PROBLEM DESCRIPTION » Find the line holding "def Token.isTile (t" in the entries below. Give it again exactly, along with every line after it up to and including the line holding "def classUnits (ecls : Nat) : Nat := 4^ecls".

• • • •

/-! ### Operands -/

/-- The token that a source select names (R19): port a for code 0, port b for code 1. -/
def Firing.tok (f : Firing) (src : BitVec 3) : Option Token :=
  if src = 0 then f.a else if src = 1 then f.b else none

/-- Whether a token is poison (R16). -/
def Token.isPoison (t : Token) : Bool := decide (t.kind = 5 ∨ t.kind = 6)

/-- Whether a token is a tile token. -/
def Token.isTile (t : Token) : Bool := decide (t.kind = 0 ∨ t.kind = 5)

/-- The descriptor of a tile token. -/
def Token.desc (t : Token) : Desc := Desc.ofWords t.w0 t.w1

/-- The tokens a firing consumed. -/
def Firing.toks (f : Firing) : List Token := f.a.toList ++ f.b.toList ++ f.p.toList

/-- The tag of a Drawer's firing (R24): that of port a if the slot declares it, else of port b if it declares that, else of
port p. A MERGE's lone token (R183) stands for the declared port that it came on. -/
def tokTag (sl : Slot) (a b p : Option Token) : BitVec 32 :=
  match (if sl.declares 0 then a else none), (if sl.declares 1 then b else none), p with
  | some t, _, _ => t.tag
  | none, some t, _ => t.tag
  | none, none, some t => t.tag
  | none, none, none => 0

/-- The non-discard destinations of an operator word: both codes. -/
def opDests (f : OpFields) : List Nat := [f.dest0.toNat, f.dest1.toNat]

/-- The fields of an operator word as its sends read them: the destination fields of SINK and SEAL are ignored, by EOS and error-EOS too
(R184, R314). -/
def sendFields (w : BitVec 32) : OpFields :=
  if wordOp w = 0x90 ∨ wordOp w = 0xA2 then { wordFields w with dest0 := 0, dest1 := 0 } else wordFields w

/-- One result for both destinations. -/
def bothOut (f : OpFields) (v : OutVal) (col : Nat) (tag : BitVec 32) : Out := { codes := opDests f, val := v, col := col, tag := tag }

/-! ### Issue -/

/-- The class multiplier of an energy class (R65). -/
def classUnits (ecls : Nat) : Nat := 4^ecls

/-- Debit units from a context's budget on a core; an excess becomes shortfall (R176). -/
def CoreCtx.debit (x : CoreCtx) (n : Nat) : CoreCtx :=
  if n ≤ x.ebudget then { x with ebudget := x.ebudget - n }
  else { x with ebudget := 0, shortfall := x.shortfall + (n - x.ebudget) }

/-- Count a firing of a section on a core; the core is spent when the count reaches the tile count (R161). -/
def CoreCtx.countFiring (x : CoreCtx) (sect tiles : Nat) : CoreCtx :=
  { x with sects := modify (fun q => q.sect == sect) (fun q => { q with count := q.count + 1, spent := q.spent || decide (tiles ≤ q.count + 1) }) x.sects }

/-! ### The sets that M holds (R119) -/

/-- The context whose sets M of a core holds (R119). -/
def State.holder (s : State) (core : Nat) : Option Nat := (s.flow.holder.find? fun q => q.1 == core).map (·.2)

/-- The swap time before a firing of a context on M (R119). -/
def State.swapTime (s : State) (core ctx : Nat) (everInM : Bool) : Nat :=
  match s.holder core with
  | some h => if h = ctx then 0 else if everInM then 160 else 80
  | none => if everInM then 80 else 0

• • • •

YOUR RESPONSE »
def Token.isTile (t : Token) : Bool := decide (t.kind = 0 ∨ t.kind = 5)

/-- The descriptor of a tile token. -/
def Token.desc (t : Token) : Desc := Desc.ofWords t.w0 t.w1

/-- The tokens a firing consumed. -/
def Firing.toks (f : Firing) : List Token := f.a.toList ++ f.b.toList ++ f.p.toList

/-- The tag of a Drawer's firing (R24): that of port a if the slot declares it, else of port b if it declares that, else of
port p. A MERGE's lone token (R183) stands for the declared port that it came on. -/
def tokTag (sl : Slot) (a b p : Option Token) : BitVec 32 :=
  match (if sl.declares 0 then a else none), (if sl.declares 1 then b else none), p with
  | some t, _, _ => t.tag
  | none, some t, _ => t.tag
  | none, none, some t => t.tag
  | none, none, none => 0

/-- The non-discard destinations of an operator word: both codes. -/
def opDests (f : OpFields) : List Nat := [f.dest0.toNat, f.dest1.toNat]

/-- The fields of an operator word as its sends read them: the destination fields of SINK and SEAL are ignored, by EOS and error-EOS too
(R184, R314). -/
def sendFields (w : BitVec 32) : OpFields :=
  if wordOp w = 0x90 ∨ wordOp w = 0xA2 then { wordFields w with dest0 := 0, dest1 := 0 } else wordFields w

/-- One result for both destinations. -/
def bothOut (f : OpFields) (v : OutVal) (col : Nat) (tag : BitVec 32) : Out := { codes := opDests f, val := v, col := col, tag := tag }

/-! ### Issue -/

/-- The class multiplier of an energy class (R65). -/
def classUnits (ecls : Nat) : Nat := 4^ecls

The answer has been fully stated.